Use the samtools view command to select the reads that does not match the reference genome, as follows:

Samtools view-hb-f 12 / home/pub/output/WGS/18B0315D/6343/6343_final.bam | samtools fastq-- 1 unmapped_R1.fq-2 unmapped_R2.fq3. Merge reads

Merge the reads that is aligned to the HLA region and the reads that does not match the reference genome, with the following command

Cat R1.fq unmapped_R1.fq > R1.fastqcat R2.fq unmapped_R2.fq > R2.fastq4. Compare with HLA reference reads

Using the bwa software, compare the reads obtained in the previous step with the HLA reference sequence, and the command is as follows

Bwa index hla_all.fastabwa mem-t 8-P-L 10000-a hla_all.fasta R1.fastq R2.fastq > out.sam5. Run HLA-VBSeq

HLA-VBSeq supports double-ended or single-ended sequenced data. Here, take double-ended data as an example, the usage is as follows

Java-jar HLAVBSeq.jar hla_all.fasta out.sam result.txt-- alpha_zero 0.01-- is_paired6. Format the result

The results have been generated in the previous step, and this step is just formatting. The following code will screen out the genotyping results of the HLA-A gene.

Perl parse_result.pl Allelelist.txt result.txt | grep "^ A\ *" | sort-K2-n-r > HLA.txt

The result after formatting is as follows

17.4022266628604A*11:01:01 01 17.4022266628604A*11:01:01 12.0376819868684

There are two columns, the first is Allel and the second is the average sequencing depth of the Allel region.

These are all the contents of how to HLA typing the whole genome data in HLA-VBSeq.
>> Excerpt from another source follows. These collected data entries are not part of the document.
/-! ### Ticks -/

theorem exec_tick (s : State) :
    exec .tick s = .next (taken { s with uarts := s.uarts.map (tickUart s.params) }) := rfl

theorem exec_tick_getElem? {s t : State} {k : Nat} {u : Uart} (h : exec .tick s = .next t)
    (hu : s.uarts[k]? = some u) : t.uarts[k]? = some (tickUart s.params u) := by
  obtain rfl := Host.Outcome.next.inj h
  rw [taken_uarts, List.getElem?_map, hu, Option.map_some]

/-- A tick on one instance: a boot guard's counter below `GUARD_TICKS` advances (R194). -/
theorem tickUart_eq (p : Params) (u : Uart) :
    tickUart p u =
      { u with
        grdCnt := if u.desc.bootGuardEn = true ∧ u.grdCnt < p.guardTicks
          then u.grdCnt + 1 else u.grdCnt } := by
  cases hg : u.desc.bootGuardEn <;> simp [tickUart, guardTick, hg]

/-- Settles O42: `TICK` is enabled everywhere, and ticks each instance. -/
theorem tickAdvancesGuardCounters : Obligations.TickAdvancesGuardCounters := by
  intro s
  refine ⟨_, exec_tick s, List.length_map _, fun k u hu => ?_, rfl, rfl, rfl, rfl, rfl, rfl, rfl⟩
  rw [exec_tick_getElem? (exec_tick s) hu, tickUart_eq]

theorem repeatExec_succ {i : Instr} {s t : State} (h : exec i s = .next t) (n : Nat) :
    repeatExec i (n + 1) s = repeatExec i n t := by
  simp only [repeatExec, h]

/-- `k` ticks of the core are `k` ticks of each instance, under the same parameters. -/
theorem repeatExec_tick_uart? {j : Inst} {k : Nat} {s t : State} {u : Uart}
    (h : repeatExec .tick k s = .next t) (hu : s.uart? j = some u) :
    t.params = s.params ∧ t.uart? j = some ((tickUart s.params)^[k] u) := by
  induction k generalizing s u with
  | zero =>
    obtain rfl := Host.Outcome.next.inj h
    exact ⟨rfl, hu⟩
  | succ k ih =>
    have hrest := (repeatExec_succ (exec_tick s) k).symm.trans h
    obtain ⟨hp, hu'⟩ := ih hrest (exec_tick_getElem? (exec_tick s) hu)
    exact ⟨hp, hu'⟩

/-- The counter of a boot guard after `k` ticks: it saturates at `GUARD_TICKS` (R194). -/
theorem tickUart_iterate {p : Params} {u : Uart} (hg : u.desc.bootGuardEn = true)
    (hle : u.grdCnt ≤ p.guardTicks) (k : Nat) :
    (tickUart p)^[k] u = { u with grdCnt := min (u.grdCnt + k) p.guardTicks } := by
  induction k with
  | zero => rw [Function.iterate_zero_apply, Nat.add_zero, Nat.min_eq_left hle]
  | succ k ih =>
    have hcnt : (if min (u.grdCnt + k) p.guardTicks < p.guardTicks
        then min (u.grdCnt + k) p.guardTicks + 1 else min (u.grdCnt + k) p.guardTicks) =
        min (u.grdCnt + (k + 1)) p.guardTicks := by
      split <;> omega
    rw [Function.iterate_succ_apply', ih, tickUart_eq]
    simp only [hg, true_and, hcnt]

/-! ### The guard window -/

theorem clear_not_isFull {n : Nat} (hn : 2 ≤ n) (b : Buf) : isFull n (clear b) = false := by
  refine isFull_eq_false_iff.2 ?_
  rw [clear, Nat.zero_add, Nat.mod_eq_of_lt hn]
  exact Nat.one_ne_zero

/-- An accepted `BEGIN` of a guarded instance and `k` ticks leave the `BEGIN` sequence with the counter
at `k`, or at `GUARD_TICKS` from there on. -/
theorem uart?_of_begin_ticks {s t t' : State} {j : Inst} {u : Uart} {m : Byte} {f : Frame}
    {baud : BitVec 32} {k : Nat} (hu : s.uart? j = some u) (hg : u.desc.bootGuardEn = true)
    (hm : decodeMode m = some f) (hb : baud ≠ 0) (hbegin : exec (.beginUart j m baud) s = .next t)
    (hticks : repeatExec .tick k t = .next t') :
    t'.params = s.params ∧
      t'.uart? j = some { beginSequence s.params u m f baud with
        grdCnt := min k s.params.guardTicks } := by
  obtain ⟨_, hexec, ⟨hp, -, hu₁, -, -⟩, -⟩ := beginConfiguresAndActivates s j u m f baud hu hm hb
  obtain rfl := Host.Outcome.next.inj (hexec.symm.trans hbegin)
  obtain ⟨hp', hu'⟩ := repeatExec_tick_uart? hticks hu₁
  have hzero : (beginSequence s.params u m f baud).grdCnt = 0 := if_pos hg
  have hiter := tickUart_iterate (p := s.params) (u := beginSequence s.params u m f baud) hg
    (hzero ▸ Nat.zero_le _) k
  rw [hzero, Nat.zero_add] at hiter
  exact ⟨hp'.trans hp, by rw [hu', hp]; exact congrArg some hiter⟩

/-- Settles O44: after `k` ticks the counter is below `GUARD_TICKS` exactly if `k` is; from then on the
`WRITE` finds the buffer that `BEGIN` cleared, which has room. -/
theorem guardWindowLastsGuardTicks : Obligations.GuardWindowLastsGuardTicks := by
  rintro s t t' j u m v f baud k ⟨⟨hpar, -⟩, -⟩ hu hg hm hb hbegin hticks
  obtain ⟨hp, hu'⟩ := uart?_of_begin_ticks hu hg hm hb hbegin hticks
  by_cases hk : k < s.params.guardTicks
  · have hactive : min k s.params.guardTicks < t'.params.guardTicks := by
      rw [hp]
      omega
    obtain ⟨x, hexec, -, hresps, -⟩ :=
      exec_write_guarded hu' rfl (guardActive_iff.2 ⟨hg, hactive⟩) v
    exact ⟨x, hexec, by rw [hresps, if_pos hk]⟩
  · have hexpired : t'.params.guardTicks ≤ min k s.params.guardTicks := by
      rw [hp]
      omega
    obtain ⟨x, hexec, -, hresps, -⟩ :=
      exec_write_open hu' rfl (guardActive_eq_false_iff.2 (.inr hexpired)) v
    have hroom : isFull (slots t'.params) (beginSequence s.params u m f baud).txb = false :=
      clear_not_isFull (two_le_slots (hp ▸ hpar)) u.txb
    exact ⟨x, hexec, by rw [hresps, store_accepted, hroom, if_neg hk]; rfl⟩

end Sys2Proof.Machine
end

section
/-! PROOFS. An error response of a host command changes nothing of the core (60_exceptions.md
R210). -/

namespace Sys2Proof.Machine

/-- Settles O11: a command that responds has code 0 and a `FLUSH` that holds adds no response, so a
nonzero code comes from `raiseErr`, which writes the host port alone. -/
theorem errorResponseChangesNothing : Obligations.ErrorResponseChangesNothing := by
  intro i s t r hport h hr hcode
  obtain ⟨c, hc, rfl⟩ | ⟨v, s', rfl, hresps, -⟩ | ⟨-, rfl⟩ := command_cases hport h
  · obtain rfl : ⟨c, 0⟩ = r := by simpa using hr
    exact ⟨rfl, hc, errored_raiseErr s c⟩
  · obtain rfl : ⟨0, v⟩ = r := by simpa [hresps] using hr
    exact absurd rfl hcode
  · simp at hr

end Sys2Proof.Machine
end

section
/-! PROOFS. Instances are independent: an operation writes no instance but its own, and what it does
depends on no other (60_exceptions.md R223, 10_state.md R22). -/

namespace Sys2Proof.Machine

/-! ### An operation writes its own instance alone -/

/-- Settles O47: the one instance an operation changes is its own, and the one operation that writes
`CBLOG` tags the byte with its own index. -/
theorem operationsStayOnTheirInstance : Obligations.OperationsStayOnTheirInstance := by
  intro i s t j h hj
  constructor
  · intro k hk
    obtain ⟨-, -, ht | ⟨_, _, _, hi, -, -, ht⟩ | ⟨rfl, -⟩⟩ := exec_next h
    · rw [ht]
    · obtain rfl := Option.some.inj (hj.symm.trans hi)
      rw [ht, List.getElem?_set_ne hk.symm]
    · nomatch hj
  · obtain ht | ⟨_, u, rfl, -, ht⟩ := exec_cblog h
    · exact ⟨[], by rw [ht, List.map_nil, List.append_nil]⟩
    · obtain rfl := Option.some.inj hj
      exact ⟨_, ht.trans (congrArg _ Option.toList_map)⟩

/-! ### An operation reads its own instance alone -/

/-- From `s₁` to `t₁` and from `s₂` to `t₂` the same happened, as far as instance `j`, the two response
streams, `CBLOG` and the report can tell. -/
structure SameEffect (j : Inst) (s₁ s₂ t₁ t₂ : State) : Prop where
  uart : t₁.uart? j = t₂.uart? j
  resps : ∃ rs, t₁.resps = s₁.resps ++ rs ∧ t₂.resps = s₂.resps ++ rs
  bufResps : ∃ bs, t₁.bufResps = s₁.bufResps ++ bs ∧ t₂.bufResps = s₂.bufResps ++ bs
  cblog : ∃ ds, t₁.cblog = s₁.cblog ++ ds ∧ t₂.cblog = s₂.cblog ++ ds
  last : t₁.last = t₂.last

/-- Nothing is appended to a stream that neither operation writes. -/
theorem appends_nothing {α : Type} (xs ys : List α) : ∃ zs, xs = xs ++ zs ∧ ys = ys ++ zs :=
  ⟨[], (List.append_nil xs).symm, (List.append_nil ys).symm⟩

/-- A write to instance `j` reads back where the core has it. -/
theorem setUart_uart?_eq_map (s : State) (j : Inst) (u : Uart) :
    (s.setUart j u).uart? j = (s.uart? j).map fun _ => u :=
  List.getElem?_set_self'

section SameInstance
variable {s₁ s₂ t₁ : State} {j : Inst} (hu : s₁.uart? j = s₂.uart? j)
include hu

theorem setUart_uart?_congr (u : Uart) : (s₁.setUart j u).uart? j = (s₂.setUart j u).uart? j := by
  rw [setUart_uart?_eq_map, setUart_uart?_eq_map, hu]

/-! The ways an operation ends, each in both states. -/

theorem sameEffect_notEnabled : SameEffect j s₁ s₂ (notEnabled s₁) (notEnabled s₂) :=
  ⟨hu, appends_nothing _ _, appends_nothing _ _, appends_nothing _ _, rfl⟩

theorem sameEffect_answer (r : Resp) : SameEffect j s₁ s₂ (answer s₁ r) (answer s₂ r) :=
  ⟨hu, ⟨[r], rfl, rfl⟩, appends_nothing _ _, appends_nothing _ _, rfl⟩

theorem sameEffect_answer_setUart (u : Uart) (r : Resp) :
    SameEffect j s₁ s₂ (answer (s₁.setUart j u) r) (answer (s₂.setUart j u) r) :=
  ⟨setUart_uart?_congr hu u, ⟨[r], rfl, rfl⟩, appends_nothing _ _, appends_nothing _ _, rfl⟩

theorem sameEffect_bufAnswer_setUart (u : Uart) (w : BitVec 32) :
    SameEffect j s₁ s₂ (bufAnswer (s₁.setUart j u) w) (bufAnswer (s₂.setUart j u) w) :=
  ⟨setUart_uart?_congr hu u, appends_nothing _ _, ⟨[w], rfl, rfl⟩, appends_nothing _ _, rfl⟩

theorem sameEffect_taken_setUart (u : Uart) :
    SameEffect j s₁ s₂ (taken (s₁.setUart j u)) (taken (s₂.setUart j u)) :=
  ⟨setUart_uart?_congr hu u, appends_nothing _ _, appends_nothing _ _, appends_nothing _ _, rfl⟩

theorem sameEffect_taken_log (u : Uart) (ds : List (Nat × Byte)) :
    SameEffect j s₁ s₂ (taken { s₁.setUart j u with cblog := s₁.cblog ++ ds })
      (taken { s₂.setUart j u with cblog := s₂.cblog ++ ds }) :=
  ⟨setUart_uart?_congr hu u, appends_nothing _ _, appends_nothing _ _, ⟨ds, rfl, rfl⟩, rfl⟩

/-! The three shared frames of a meaning: each looks up the instance, which is the same. -/

theorem onCommand_sameEffect {run₁ run₂ : Uart → State}
    (hrun : ∀ u, SameEffect j s₁ s₂ (run₁ u) (run₂ u)) (h : onCommand j s₁ run₁ = .next t₁) :
    ∃ t₂, onCommand j s₂ run₂ = .next t₂ ∧ SameEffect j s₁ s₂ t₁ t₂ := by
  obtain ⟨hnone, rfl⟩ | ⟨u, hsome, rfl⟩ := onCommand_cases h
  · exact ⟨_, onCommand_absent (hu.symm.trans hnone) _, sameEffect_answer hu _⟩
  · exact ⟨_, onCommand_present (hu.symm.trans hsome) _, hrun u⟩

theorem onEvent_sameEffect {enabled : Uart → Bool} {move₁ move₂ : Uart → State}
    (hmove : ∀ u, SameEffect j s₁ s₂ (taken (move₁ u)) (taken (move₂ u)))
    (h : onEvent j s₁ enabled move₁ = .next t₁) :
    ∃ t₂, onEvent j s₂ enabled move₂ = .next t₂ ∧ SameEffect j s₁ s₂ t₁ t₂ := by
  obtain ⟨u, hsome, ⟨he, rfl⟩ | ⟨he, rfl⟩⟩ := onEvent_cases h
  · exact ⟨_, onEvent_enabled (hu.symm.trans hsome) he _, hmove u⟩
  · exact ⟨_, onEvent_disabled (hu.symm.trans hsome) he _, sameEffect_notEnabled hu⟩

end SameInstance

theorem onBuffer_sameEffect {s₁ s₂ t₁ : State} {id : BufId}
    (hu : s₁.uart? id.inst = s₂.uart? id.inst) {run : Buf → Buf × BitVec 32}
    (h : onBuffer id s₁ run = .next t₁) :
    ∃ t₂, onBuffer id s₂ run = .next t₂ ∧ SameEffect id.inst s₁ s₂ t₁ t₂ := by
  obtain ⟨u, hsome, rfl⟩ := onBuffer_cases h
  exact ⟨_, onBuffer_present (hu.symm.trans hsome) _, sameEffect_bufAnswer_setUart hu _ _⟩

/-- With the same parameters and the same instance, an operation of that instance has the same
effect. -/
theorem exec_sameEffect {i : Instr} {s₁ s₂ t₁ : State} {j : Inst} (hj : i.inst? = some j)
    (hp : s₁.params = s₂.params) (hu : s₁.uart? j = s₂.uart? j) (h : exec i s₁ = .next t₁) :
    ∃ t₂, exec i s₂ = .next t₂ ∧ SameEffect j s₁ s₂ t₁ t₂ := by
  cases i with
  | tick => nomatch hj
  | bufStore id | bufRead id | bufPeek id | bufAvail id | bufIsfull id | bufClear id =>
    obtain rfl := Option.some.inj hj
    simp only [exec, execBufStore, execBufRead, execBufPeek, execBufAvail, execBufIsfull,
      execBufClear, ← hp] at h ⊢
    exact onBuffer_sameEffect hu h
  | available | peek | writecomplete | bool =>
    obtain rfl := Option.some.inj hj
    simp only [exec, execAvailable, execPeek, execWritecomplete, execBool, ← hp] at h ⊢
    exact onCommand_sameEffect hu (fun _ => sameEffect_answer hu _) h
  | setpins | endUart | read | attach | detach =>
    obtain rfl := Option.some.inj hj
    simp only [exec, execSetpins, execEnd, execRead, execAttach, execDetach, ← hp] at h ⊢
    exact onCommand_sameEffect hu (fun _ => sameEffect_answer_setUart hu _ _) h
  | beginUart _ m baud =>
    obtain rfl := Option.some.inj hj
    refine onCommand_sameEffect hu (fun u => ?_) h
    cases decodeMode m with
    | none => exact sameEffect_answer hu _
    | some f =>
      dsimp only
      rw [← hp]
      split
      · exact sameEffect_answer hu _
      · exact sameEffect_answer_setUart hu _ _
  | flush =>
    obtain rfl := Option.some.inj hj
    refine onCommand_sameEffect hu (fun u => ?_) h
    split
    · exact sameEffect_answer hu _
    · exact sameEffect_notEnabled hu
  | write =>
    obtain rfl := Option.some.inj hj
    refine onCommand_sameEffect hu (fun u => ?_) h
    rw [← hp]
    split
    · exact sameEffect_answer hu _
    · split
      · exact sameEffect_answer hu _
      · exact sameEffect_answer_setUart hu _ _
  | dispatch =>
    obtain rfl := Option.some.inj hj
    refine onEvent_sameEffect hu (fun u => ?_) h
    rw [← hp]
    exact sameEffect_taken_log hu _ _
  | rxArrive | txLoad | txShiftDone =>
    obtain rfl := Option.some.inj hj
    exact onEvent_sameEffect hu (fun _ => sameEffect_taken_setUart hu _) h

/-- Settles O48: every frame of a meaning reads of the instances the operation's own alone, and every
ending appends what the parameters and that instance give. -/
theorem otherInstancesAreInvisible : Obligations.OtherInstancesAreInvisible := by
  intro i s₁ s₂ t₁ j hj hp hu h
  obtain ⟨t₂, hexec, huart, ⟨rs, hrs₁, hrs₂⟩, ⟨bs, hbs₁, hbs₂⟩, ⟨ds, hds₁, hds₂⟩, hlast⟩ :=
    exec_sameEffect hj hp hu h
  exact ⟨t₂, rs, bs, ds, hexec, huart, hrs₁, hrs₂, hbs₁, hbs₂, hds₁, hds₂, hlast⟩

end Sys2Proof.Machine
end

section
/-! PROOFS. Nothing but a `WRITE` to an instance adds to the work of its transmitter, and each step that
moves a byte along takes one from it (70_reset_and_hazards.md R259). -/

namespace Sys2Proof.Machine

/-! ### A taken event ran -/

/-- An event that is reported taken found its instance enabled and made its move (00_scope.md R13). -/
theorem onEvent_taken {s t : State} {j : Inst} {u : Uart} {enabled : Uart → Bool}
    {move : Uart → State} (h : onEvent j s enabled move = .next t) (hu : s.uart? j = some u)
    (hl : t.last = .taken) : enabled u = true ∧ t = taken (move u) := by
  obtain ⟨v, hv, hran | ⟨-, rfl⟩⟩ := onEvent_cases h
  · obtain rfl := Option.some.inj (hu.symm.trans hv)
    exact hran
  · nomatch hl

/-- A taken step of the transmitter made the change of its rule. -/
theorem TransmitStep.change_of_taken {i : Instr} {s t : State} {j : Inst} {u u' : Uart}
    (hi : TransmitStep j i) (h : exec i s = .next t) (hu : s.uart? j = some u)
    (hu' : t.uart? j = some u') (hl : t.last = .taken) : Change s.params i u u' := by
  have written : ∀ v, (s.setUart j v).uart? j = some u' → u' = v := fun v hv =>
    Option.some.inj (hv.symm.trans (setUart_uart?_self hu))
  obtain rfl | rfl | rfl := hi <;> obtain ⟨he, rfl⟩ := onEvent_taken h hu hl
  · exact written _ hu' ▸ .dispatch j u he
  · exact written _ hu' ▸ .txLoad j u he
  · exact written _ hu' ▸ .txShiftDone j u he

/-! ### What each change does to the work left -/

@[simp] theorem tickUart_txWork (p q : Params) (u : Uart) :
    txWork q (tickUart p u) = txWork q u := by
  rw [tickUart_frame]
  rfl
For more information about how to HLA the whole genome data in HLA-VBSeq, you can search the previous articles or browse the following articles to learn! I believe the editor will add more knowledge to you. I hope you can support it!

Welcome to subscribe "Shulou Technology Information " to get latest news, interesting things and hot topics in the IT industry, and controls the hottest and latest Internet news, technology news and IT industry trends.

*The comments in the above article only represent the author's personal views and do not represent the views and positions of this website. If you have more insights, please feel free to contribute and share.